[Stored dataset items]
/-- Is the register at an offset the HI half of a pair? -/
def isPairHi (off : Nat) : Bool := match target off with | .reg r _ => (pairLoOf r).isSome | _ => false

/-- PAIR_LO_WRITE. -/
def execPairLoWrite (off : Nat) (val : Word) (s : State) : Host.Outcome State Fault Refusal :=
  actBar off (fun d => if isPairLo off then busWrite off val.toNat d else d) s

/-- PAIR_HI_WRITE. -/
def execPairHiWrite (off : Nat) (val : Word) (s : State) : Host.Outcome State Fault Refusal :=
  actBar off (fun d => if isPairHi off then busWrite off val.toNat d else d) s

/-- PAIR_64_WRITE: an aligned 64-bit write. -/
def execPair64Write (off : Nat) (val : BitVec 64) (s : State) : Host.Outcome State Fault Refusal :=
  actBar off (busWrite64 off val.toNat) s

/-- PAIR_LO_READ: a 32-bit read; of the LO half of a pair or a counter it takes the snapshot, of the HI half it
returns it.  An aligned 64-bit read (`wide`) returns both halves from one instant (R11). -/
def execPairLoRead (a : BarRead) (s : State) : Host.Outcome State Fault Refusal :=
  actBar a.off (fun d =>
    if a.wide then
      if aligned64 a.off then
        let x := busRead64 a.off d
        setBar (.ok (BitVec.ofNat 64 x.1)) x.2
      else d
    else if aligned32 a.off then
      let x := busRead a.off d
      setBar (.ok (BitVec.ofNat 64 x.1)) x.2
    else d) s

/-- REG_READ (spec/14 R465). -/
def execRegRead (h : CmdHdr) (off : BitVec 32) (count : BitVec 32) (s : State) : Host.Outcome State Fault Refusal :=
  act (fun d => runCmd d h 0x60 .m [some off.toNat, some count.toNat] true (fun d rp =>
    if off.toNat % 4 ≠ 0 ∨ count = 0 ∨ 16 < count.toNat ∨ 0x4000000 < off.toNat + 4 * count.toNat then complete d rp 9 []
    else
      let x := busReads count.toNat off.toNat d
      complete x.2 rp 0 [] (x.1.flatMap (leBytes 4)))) s

/-! ### Commands that are writes of one register -/

/-- Offset of a register that exists once, addressed through a die (spec/02 R64). -/
def viaDie (die : Nat) (r : Reg) (ix : List Nat := []) : Nat := regAddr r ix + die * 0x800000

/-- A register write. -/
def actWrite (off : Nat) (val : Nat) (s : State) : Host.Outcome State Fault Refusal := actBar off (busWrite off val) s

/-- FWD_AGE_CTL_WRITE (spec/02 R51). -/
def execFwdAgeCtlWrite (die : Fin 4) (val : Word) (s : State) : Host.Outcome State Fault Refusal :=
  actWrite (viaDie die .fwdAgeCtl) val.toNat s

/-- FWD_EM_SEED_WRITE (spec/02 R44). -/
def execFwdEmSeedWrite (die : Fin 4) (tbl : Fin 2) (val : Word) (s : State) : Host.Outcome State Fault Refusal :=
  actWrite (viaDie die (if tbl = 0 then .fwdEmSeed0 else .fwdEmSeed1)) val.toNat s

/-- FWD_EPOCH_COMMIT (spec/02 R58). -/
def execFwdEpochCommit (die : Fin 4) (s : State) : Host.Outcome State Fault Refusal :=
  actWrite (viaDie die .fwdEpochCtl) 1 s

/-- SW_RSV_WRITE (spec/03 R70). -/
def execSwRsvWrite (lane : Fin 512) (vc : Fin 8) (val : Word) (s : State) : Host.Outcome State Fault Refusal :=
  actWrite (regAddr .swRsv (lix lane ++ [vc.val])) val.toNat s

/-- A write of RT_PORT that names a state; one that names another state is another command. -/
def portStateWrite (p st : Nat) (val : Word) (d : Dev) : Dev :=
  if bits val.toNat 30 28 = st then busWrite (regAddr .rtPort (lix p)) val.toNat d else d

/-- PORT_ACTIVATE (spec/04 R96). -/
def execPortActivate (p : Fin 512) (val : Word) (s : State) : Host.Outcome State Fault Refusal :=
  actBar (regAddr .rtPort (lix p)) (portStateWrite p 1 val) s

/-- PORT_DRAIN (spec/04 R115). -/
def execPortDrain (p : Fin 512) (val : Word) (s : State) : Host.Outcome State Fault Refusal :=
  actBar (regAddr .rtPort (lix p)) (portStateWrite p 2 val) s

/-- PORT_DISABLE (spec/04 R96). -/
def execPortDisable (p : Fin 512) (val : Word) (s : State) : Host.Outcome State Fault Refusal :=
  actBar (regAddr .rtPort (lix p)) (portStateWrite p 0 val) s

/-- PORT_RESTORE (spec/04 R118). -/
def execPortRestore (p : Fin 512) (val : Word) (s : State) : Host.Outcome State Fault Refusal :=
  actBar (regAddr .rtPort (lix p)) (portStateWrite p 4 val) s

/-- MIR_CTL_WRITE (spec/04 R119). -/
def execMirCtlWrite (die : Fin 4) (session : Fin 16) (val : Word) (s : State) : Host.Outcome State Fault Refusal :=
  actWrite (viaDie die .mirCtl [session.val]) val.toNat s

/-- RT_ORD_SEED_WRITE (spec/04 R123). -/
def execRtOrdSeedWrite (die : Fin 4) (val : Word) (s : State) : Host.Outcome State Fault Refusal :=
  actWrite (viaDie die .rtOrdSeed) val.toNat s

→ **WORK INSTRUCTIONS**
Output all of the records exactly, with nothing omitted.

→ **ANSWER TO THE PROBLEM**
/-- Is the register at an offset the HI half of a pair? -/
def isPairHi (off : Nat) : Bool := match target off with | .reg r _ => (pairLoOf r).isSome | _ => false

/-- PAIR_LO_WRITE. -/
def execPairLoWrite (off : Nat) (val : Word) (s : State) : Host.Outcome State Fault Refusal :=
  actBar off (fun d => if isPairLo off then busWrite off val.toNat d else d) s

/-- PAIR_HI_WRITE. -/
def execPairHiWrite (off : Nat) (val : Word) (s : State) : Host.Outcome State Fault Refusal :=
  actBar off (fun d => if isPairHi off then busWrite off val.toNat d else d) s

/-- PAIR_64_WRITE: an aligned 64-bit write. -/
def execPair64Write (off : Nat) (val : BitVec 64) (s : State) : Host.Outcome State Fault Refusal :=
  actBar off (busWrite64 off val.toNat) s

/-- PAIR_LO_READ: a 32-bit read; of the LO half of a pair or a counter it takes the snapshot, of the HI half it
returns it.  An aligned 64-bit read (`wide`) returns both halves from one instant (R11). -/
def execPairLoRead (a : BarRead) (s : State) : Host.Outcome State Fault Refusal :=
  actBar a.off (fun d =>
    if a.wide then
      if aligned64 a.off then
        let x := busRead64 a.off d
        setBar (.ok (BitVec.ofNat 64 x.1)) x.2
      else d
    else if aligned32 a.off then
      let x := busRead a.off d
      setBar (.ok (BitVec.ofNat 64 x.1)) x.2
    else d) s

/-- REG_READ (spec/14 R465). -/
def execRegRead (h : CmdHdr) (off : BitVec 32) (count : BitVec 32) (s : State) : Host.Outcome State Fault Refusal :=
  act (fun d => runCmd d h 0x60 .m [some off.toNat, some count.toNat] true (fun d rp =>
    if off.toNat % 4 ≠ 0 ∨ count = 0 ∨ 16 < count.toNat ∨ 0x4000000 < off.toNat + 4 * count.toNat then complete d rp 9 []
    else
      let x := busReads count.toNat off.toNat d
      complete x.2 rp 0 [] (x.1.flatMap (leBytes 4)))) s

/-! ### Commands that are writes of one register -/

/-- Offset of a register that exists once, addressed through a die (spec/02 R64). -/
def viaDie (die : Nat) (r : Reg) (ix : List Nat := []) : Nat := regAddr r ix + die * 0x800000

/-- A register write. -/
def actWrite (off : Nat) (val : Nat) (s : State) : Host.Outcome State Fault Refusal := actBar off (busWrite off val) s

/-- FWD_AGE_CTL_WRITE (spec/02 R51). -/
def execFwdAgeCtlWrite (die : Fin 4) (val : Word) (s : State) : Host.Outcome State Fault Refusal :=
  actWrite (viaDie die .fwdAgeCtl) val.toNat s

/-- FWD_EM_SEED_WRITE (spec/02 R44). -/
def execFwdEmSeedWrite (die : Fin 4) (tbl : Fin 2) (val : Word) (s : State) : Host.Outcome State Fault Refusal :=
  actWrite (viaDie die (if tbl = 0 then .fwdEmSeed0 else .fwdEmSeed1)) val.toNat s

/-- FWD_EPOCH_COMMIT (spec/02 R58). -/
def execFwdEpochCommit (die : Fin 4) (s : State) : Host.Outcome State Fault Refusal :=
  actWrite (viaDie die .fwdEpochCtl) 1 s

/-- SW_RSV_WRITE (spec/03 R70). -/
def execSwRsvWrite (lane : Fin 512) (vc : Fin 8) (val : Word) (s : State) : Host.Outcome State Fault Refusal :=
  actWrite (regAddr .swRsv (lix lane ++ [vc.val])) val.toNat s

/-- A write of RT_PORT that names a state; one that names another state is another command. -/
def portStateWrite (p st : Nat) (val : Word) (d : Dev) : Dev :=
  if bits val.toNat 30 28 = st then busWrite (regAddr .rtPort (lix p)) val.toNat d else d

/-- PORT_ACTIVATE (spec/04 R96). -/
def execPortActivate (p : Fin 512) (val : Word) (s : State) : Host.Outcome State Fault Refusal :=
  actBar (regAddr .rtPort (lix p)) (portStateWrite p 1 val) s

/-- PORT_DRAIN (spec/04 R115). -/
def execPortDrain (p : Fin 512) (val : Word) (s : State) : Host.Outcome State Fault Refusal :=
  actBar (regAddr .rtPort (lix p)) (portStateWrite p 2 val) s

/-- PORT_DISABLE (spec/04 R96). -/
def execPortDisable (p : Fin 512) (val : Word) (s : State) : Host.Outcome State Fault Refusal :=
  actBar (regAddr .rtPort (lix p)) (portStateWrite p 0 val) s

/-- PORT_RESTORE (spec/04 R118). -/
def execPortRestore (p : Fin 512) (val : Word) (s : State) : Host.Outcome State Fault Refusal :=
  actBar (regAddr .rtPort (lix p)) (portStateWrite p 4 val) s

/-- MIR_CTL_WRITE (spec/04 R119). -/
def execMirCtlWrite (die : Fin 4) (session : Fin 16) (val : Word) (s : State) : Host.Outcome State Fault Refusal :=
  actWrite (viaDie die .mirCtl [session.val]) val.toNat s

/-- RT_ORD_SEED_WRITE (spec/04 R123). -/
def execRtOrdSeedWrite (die : Fin 4) (val : Word) (s : State) : Host.Outcome State Fault Refusal :=
  actWrite (viaDie die .rtOrdSeed) val.toNat s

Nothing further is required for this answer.